-- ==== Sys2Proof/Machine/Journal.lean ====
section
/-! DEFINITION. The commands of the journal stack (R408, R429, R485). -/

namespace Sys2Proof.Machine

open Sys2Proof

/-- A command of the journal stack acts where the stack is present; elsewhere the write sets ABSENT (R474, R485). -/
def State.journalDo (s : State) (off : Nat) (f : Journal → Journal) : State :=
  if s.gd.hasJournal then s.updGd fun g => { g with journal := f g.journal } else s.updCom .gd fun c => c.accessErr 1 off

/-- FREEZE stops the ring; cleared, the ring resumes (R485). -/
def Journal.freeze (j : Journal) (on : Bool) : Journal :=
  if on then { j with frozen := true }
  else { j with frozen := false, triggered := false, postLeft := if j.postLeft = some 0 then none else j.postLeft }

/-- JOURNAL_FREEZE: a write of GD_JOURNAL_CTRL (R485). -/
def execJournalFreeze (w : Word) (s : State) : Outcome :=
  .next (
    let s := if s.gd.hasJournal then s.setReg .gd 0x800 (w &&& 0xFFFF7FFF#32) else s
    s.journalDo 0x800 fun j => j.freeze (bitOf w.toNat 0))

/-- The ring stops once the records after a trigger have been written (R408). -/
def Journal.triggerStop (j : Journal) : Journal :=
  if j.postLeft = some 0 ∧ !j.frozen then { j with frozen := true, triggered := true, postLeft := none } else j

/-- JOURNAL_TRIGGER_STOP (R408). -/
def execJournalTriggerStop (s : State) : Outcome :=
  .next (s.updGd fun g => { g with journal := g.journal.triggerStop })

/-- The snapshot that a read of a record leaves: the line with DONE, with ERROR where its check fails, or zeros with GONE
(R485). -/
def Journal.read (j : Journal) (r : Nat) : Journal :=
  match Tab.get j.lines r with
  | some l => { j with view := some l, viewStat := if l = rsLine (l.take 60) then 1 else 3 }
  | none => { j with view := none, viewStat := 5 }

/-- JOURNAL_READ: a write of GD_JOURNAL_RSEL w1 (R485). -/
def execJournalRead (w : Word) (s : State) : Outcome :=
  .next (
    let s := if s.gd.hasJournal then s.setReg .gd 0x814 w else s
    let r := s.reg .gd 0x814 * 4294967296 + s.reg .gd 0x810
    s.journalDo 0x814 fun j => j.read r)

/-- The interface begins to retrain, or ends: the records that waited are then written in order (R429). -/
def Journal.retrain (j : Journal) : Journal :=
  if j.retraining then
    { j with retraining := false, wait := [], lines := j.wait.foldl (fun t x => journalPut t x.1 x.2) j.lines }
  else { j with retraining := true }

/-- JOURNAL_RETRAIN: the start of the 10 s retrain, and its end (R429). -/
def execJournalRetrain (s : State) : Outcome :=
  .next (if s.gd.hasJournal then s.updGd fun g => { g with journal := g.journal.retrain } else s)

end Sys2Proof.Machine
end

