/-- The entry of a store with its owner and its bytes; none where the entry is not in use or there is no such store (R459). -/
def State.dbgEntry (s : State) (store index : Nat) : Option (Nat × List Byte) :=
  let t := s.tsu
  match store with
  | 1 => (Tab.get t.rows index).map fun r => (s.rowOwner index, SeqRow.bytes r)
  | 2 => (Tab.get t.calendar index).map fun e => (e.slice, e.bytes)
  | 3 => (Tab.get t.contexts index).map fun x => (x.slice, s.ctxBytes x)
  | 4 => (Tab.get t.arms index).map fun a => (a.slice, Arm.bytes a)
  | 5 => ((s.port (index / 4)).staging[index % 4]?).map fun g => (g.cmd.slice, Command.bytes g.cmd)
  | 6 => ((s.port (index / 8)).pend[index % 8]?).map fun r => (r.slice, PendArv.bytes r)
  | _ => none

/-- A write of TSU_DBG_SEL or of a page's TSU_SP_VIEW_SEL: the entry is snapshot; a page sees its own entries alone
(R459, R463). -/
def State.debugSnapshot (s : State) (slice : Option Nat) (w : Word) : State :=
  let e := s.dbgEntry (bitsOf w.toNat 2 0) (bitsOf w.toNat 28 16)
  match slice with
  | none =>
    (s.setReg .tsu 0x880 (w &&& 0x1FFF0007#32)).updTsu fun t =>
      { t with dbg := (e.map fun x => (true, x.1, padTo 64 x.2)).getD (false, 0, []) }
  | some n => s.spGuard n 0x240 fun s =>
      let put : (Bool × Nat × List Byte) → State := fun view =>
        s.updSlice n fun v => { v with page := Tab.put v.page 0x240 (w &&& 0x1FFF0007#32), view }
      match e with
      | none => put (false, 0, [])
      | some x => if x.1 = n then put (true, n, padTo 64 x.2) else (put (false, 0, [])).denied n 0x240

/-- DEBUG_SNAPSHOT (R459). -/
def execDebugSnapshot (slice : Option Nat) (w : Word) (s : State) : Outcome := .next (s.debugSnapshot slice w)

/-! ## Views of the distributor -/

/-- The bytes of GD_SOFT_DATA: the partial combined value; DESIGN CHOICE (log entry 116): once the entry has turned and holds no part of the next
generation, the latest completion time of the turned one in bytes 0 to 3 (R482). -/
def Soft.dataBytes (e : Soft) : List Byte :=
  match e.turnedNs with
  | none => e.partial
  | some ns => if e.parts = [] then natBytes ns.toNat 4 else (e.partial)

/-- The words of a soft entry's view, then the 128 of its data; a name with no entry gives zeros (R482). -/
def State.softWords (s : State) (tag : BitVec 24) (index : Nat) : List Word :=
  match s.dom? tag, s.soft? tag index with
  | some d, some e =>
    let w : Nat → Word := BitVec.ofNat 32
    let op : Nat := (e.desc.map fun x => x.1).getD 0
    let fmt : Nat := (e.desc.map fun x => x.2.1).getD 0
    let lanes : Nat := (e.desc.map fun x => x.2.2).getD 0
    [ w (1 + 2 * e.lastGen.toNat + 8 * b2n d.inCensus + 16 * b2n (s.gd.isTop d.dr) + 256 * (op % 256) + 65536 * (fmt % 256)),
      w (lanes % 512 + 65536 * satNat 16 e.dup),
      w (bitSet (e.marks.filter (· < 32))), w (bitSet ((e.marks.filter fun i => 32 ≤ i && i < 64).map fun i => i - 32)),
      w (satNat 19 e.members), w (e.latestDie % 262144), e.opened ] ++ wordsOf (padTo 512 e.dataBytes) 128
  | _, _ => List.replicate 135 0

/-- SOFT_SNAPSHOT: a write of GD_SOFT_SEL w1 (R482). -/
def execSoftSnapshot (w : Word) (s : State) : Outcome :=
  .next ((s.setReg .gd 0x534 (w &&& 0xFFF#32)).updGd fun g =>
    { g with softView := s.softWords (BitVec.ofNat 24 (s.reg .gd 0x530)) (w.toNat % 4096) })

/-- The two words of a domain's latency: D for a turn now at the top node, in ps, else DLAT (R218, R222, R481). -/
def State.dlatWords (s : State) (tag : BitVec 24) : State × List Word :=
  match s.dom? tag with
  | none => (s, [0, 0])
  | some d =>
    let top := s.gd.isTop d.dr
    let valid := s.dlatValid d
    let info : Word := BitVec.ofNat 32 ((s.worstTerm d).2 % 262144 + 262144 * b2n (top && !valid)
      + 524288 * b2n (s.dlatSlow d) + 1048576 * b2n top)
    let word : Nat → Word := fun v => BitVec.ofNat 32 (satNat 31 v + 2147483648 * b2n valid)
    if !top then (s, [word (s.gdDlat 64 d), info])
    else if !valid then (s, [word (d.dr.dBound * 1000), info])
    else
      let x := s.slotWait (s.now .gd).toNs16
      (x.1, [word (roundAway (x.2 + (s.worstTerm d).1 * 65536) 65536).toNat, info])

/-- DLAT_SNAPSHOT: a write of GD_DLAT_SEL (R481). -/
def execDlatSnapshot (w : Word) (s : State) : Outcome :=
  .next (
    let s := s.setReg .gd 0x520 (w &&& 0xFFFFFF#32)
    let x := s.dlatWords (BitVec.ofNat 24 w.toNat)
    x.1.updGd fun g => { g with dlatView := x.2 })

end Sys2Proof.Machine
end

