-- ==== Sys2Proof/Machine/Dispatch.lean ====
section
/-! DEFINITION. The dispatch of a command to its meaning: one arm for each row of the table. -/

namespace Sys2Proof.Machine
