-- ==== Sys2Proof/Certificates/Slice0/Obligations.lean ====
section
/-! DEFINITION. The sixty statements for the provers, chapter by chapter. Each says what its rules give for the next
state that `exec` or `step` answers, under hypotheses on the state and the operands alone. A clause that ends in
`= .next s` says where a command has no effect; where the spec gives the command no such case in words, it is the model's
choice of log entry 2 (an event that does not hold leaves the state). -/

open Sys2Proof Sys2Proof.Machine

/-- The state after reset: nothing has stepped or trained, every store is empty, both counters stand at zero with the
nominal addend, no command waits, and both invariants below hold (R46, R54, R65, R149, R444; the key seal LOCKED).
Where it rests on choices of the model: log entries 11, 14. -/
def Obligations.ResetState : Prop :=
  (∀ n, State.reset.now n = Time80.zero ∧ (State.reset.time n).addend = 0x200000000 ∧ (State.reset.time n).tq = .unset
    ∧ (State.reset.time n).stepped = false ∧ (State.reset.time n).launchOk = false)
  ∧ (∀ l, (State.reset.link l).state = .down)
  ∧ (∀ e, Tab.get State.reset.tsu.tumb e = none) ∧ State.reset.tsu.arms = [] ∧ State.reset.tsu.contexts = []
  ∧ State.reset.gd.sealSt = .locked ∧ State.reset.gd.ownerLock = false ∧ State.reset.gd.doms = []
  ∧ State.reset.pending = []
  ∧ State.reset.Clamped ∧ Memory.wf State.reset.gd.treeBuf

/-- A step takes the command at the front of the queue and runs it on the state with the rest of the queue; with no
command waiting the block idles (a choice of the model, log entry 1). -/
def Obligations.StepRunsFront : Prop :=
  (∀ (c : Instr) (rest : List Instr) (s : State), step { s with pending := c :: rest } = exec c { s with pending := rest })
  ∧ ∀ s : State, s.pending = [] → step s = .next s

/-- No command ever stops, and none touches the queue: a step from a state where a command waits answers a next state
whose queue is the rest. Where it rests on choices of the model: log entry 3. -/
def Obligations.StepKeepsQueue : Prop :=
  ∀ (c : Instr) (rest : List Instr) (s : State), s.pending = c :: rest →
    ∃ t, step s = .next t ∧ t.pending = rest

/-- The addends of both counters stay within the clamp of R45 over every step, from every state where they are. -/
def Obligations.AddendStaysClamped : Prop :=
  ∀ s t : State, s.Clamped → step s = .next t → t.Clamped

/-- The pending-image buffer keeps its form over every step: its words in rising order, none of them the value an unlisted
word reads as. -/
def Obligations.BufferStaysWellFormed : Prop :=
  ∀ s t : State, Memory.wf s.gd.treeBuf → step s = .next t → Memory.wf t.gd.treeBuf
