theorem State.discardHeld_quiet {nd : Node} {u : State} {s : State} {e : Nat} {code : ErrCode} (hn : nd = .tsu) (hs : Quiet nd u s) : Quiet nd u ((State.discardHeld (s) (e) (code))) := by
  subst hn
  refine Quiet.trans hs ?_
  unfold State.discardHeld
  repeat' first
    | with_reducible exact Quiet.refl _
    | with_reducible assumption
    | with_reducible rfl
    | (intro x; first | (refine Quiet.use (x := x) ?_ (fun hx => ?_); rotate_left; clear_value x; rotate_right; subst x) | skip)
    | lift_lets -underBinder
    | with_reducible apply Quiet.ite
    | with_reducible apply State.arriveRecord_quiet
    | with_reducible apply State.ctxNext_quiet
    | with_reducible apply State.endPend_quiet
    | with_reducible apply State.engineDone_quiet
    | with_reducible apply State.logT_quiet
    | with_reducible apply State.portRecord_quiet
    | with_reducible apply State.updPort_quiet
    | with_reducible apply State.updTumb_quiet
    | with_reducible apply Quiet.foldl
    | split

theorem State.failWaiters_quiet {nd : Node} {u : State} {s : State} {e : Nat} {code : ErrCode} (hn : nd = .tsu) (hs : Quiet nd u s) : Quiet nd u ((State.failWaiters (s) (e) (code))) := by
  subst hn
  refine Quiet.trans hs ?_
  unfold State.failWaiters
  repeat' first
    | with_reducible exact Quiet.refl _
    | with_reducible assumption
    | with_reducible rfl
    | (intro x; first | (refine Quiet.use (x := x) ?_ (fun hx => ?_); rotate_left; clear_value x; rotate_right; subst x) | skip)
    | lift_lets -underBinder
    | with_reducible apply State.ctxWaitEnds_quiet
    | with_reducible apply State.endSoftWait_quiet
    | with_reducible apply State.launchDropped_quiet
    | with_reducible apply Quiet.foldl

theorem State.freeTumb_quiet {nd : Node} {u : State} {s : State} {e : Nat} (hn : nd = .tsu) (hs : Quiet nd u s) : Quiet nd u ((State.freeTumb (s) (e))) := by
  subst hn
  refine Quiet.trans hs ?_
  unfold State.freeTumb
  repeat' first
    | with_reducible exact Quiet.refl _
    | with_reducible rfl
    | intro x
    | lift_lets -underBinder
    | with_reducible apply Quiet.ite
    | ((with_reducible apply State.updTsu_quiet); rotate_left; focus (intro t; rfl))
    | split

theorem State.closeTumb_quiet {nd : Node} {u : State} {s : State} {e : Nat} (hn : nd = .tsu) (hs : Quiet nd u s) : Quiet nd u ((State.closeTumb (s) (e))) := by
  subst hn
  refine Quiet.trans hs ?_
  unfold State.closeTumb
  repeat' first
    | with_reducible exact Quiet.refl _
    | with_reducible assumption
    | with_reducible rfl
    | (intro x; (refine Quiet.use (x := x) ?_ (fun hx => ?_); rotate_left; clear_value x; rotate_right; subst x))
    | lift_lets -underBinder
    | with_reducible apply State.discardHeld_quiet
    | with_reducible apply State.failWaiters_quiet
    | with_reducible apply State.freeTumb_quiet
    | with_reducible apply State.updTumb_quiet
    | ((with_reducible apply State.updTsu_quiet); rotate_left; focus (intro t; rfl))
    | split

theorem State.createTumb_quiet {nd : Node} {u : State} {s : State} {n : Nat} {tag : BitVec 24} {d : TumbDesc} {fromImage : Bool} (hn : nd = .tsu) (hs : Quiet nd u s) : Quiet nd u ((State.createTumb (s) (n) (tag) (d) (fromImage))) := by
  subst hn
  refine Quiet.trans hs ?_
  unfold State.createTumb
  repeat' first
    | with_reducible exact Quiet.refl _
    | with_reducible assumption
    | with_reducible rfl
    | (intro x; first | (refine Quiet.use (x := x) ?_ (fun hx => ?_); rotate_left; clear_value x; rotate_right; subst x) | clear_value x | skip)
    | lift_lets -underBinder
    | with_reducible apply Quiet.ite
    | with_reducible apply State.emptyOpens_quiet
    | ((with_reducible apply State.updTsu_quiet); rotate_left; focus (intro t; rfl))
    | split

theorem State.portReset_quiet {nd : Node} {u : State} {s : State} {p : Nat} (hn : nd = .tsu) (hs : Quiet nd u s) : Quiet nd u ((State.portReset (s) (p))) := by
  subst hn
  refine Quiet.trans hs ?_
  unfold State.portReset
  repeat' first
    | with_reducible exact Quiet.refl _
    | with_reducible assumption
    | with_reducible rfl
    | (intro x; first | (refine Quiet.use (x := x) ?_ (fun hx => ?_); rotate_left; clear_value x; rotate_right; subst x) | clear_value x | skip)
    | lift_lets -underBinder
    | with_reducible apply Quiet.ite
    | with_reducible apply State.arvCount_quiet
    | with_reducible apply State.portRecord_quiet
    | with_reducible apply State.updPort_quiet
    | with_reducible apply State.updTumb_quiet
    | ((with_reducible apply State.updTsu_quiet); rotate_left; focus (intro t; rfl))
    | with_reducible apply Quiet.foldl
    | split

• **WHAT IS EXPECTED**: Would you show every line in the data above that contains the string "frozen"?

• **ANSWER**:
  if on then { j with frozen := true }
  else { j with frozen := false, triggered := false, postLeft := if j.postLeft = some 0 then none else j.postLeft }
  if j.postLeft = some 0 ∧ !j.frozen then { j with frozen := true, triggered := true, postLeft := none } else j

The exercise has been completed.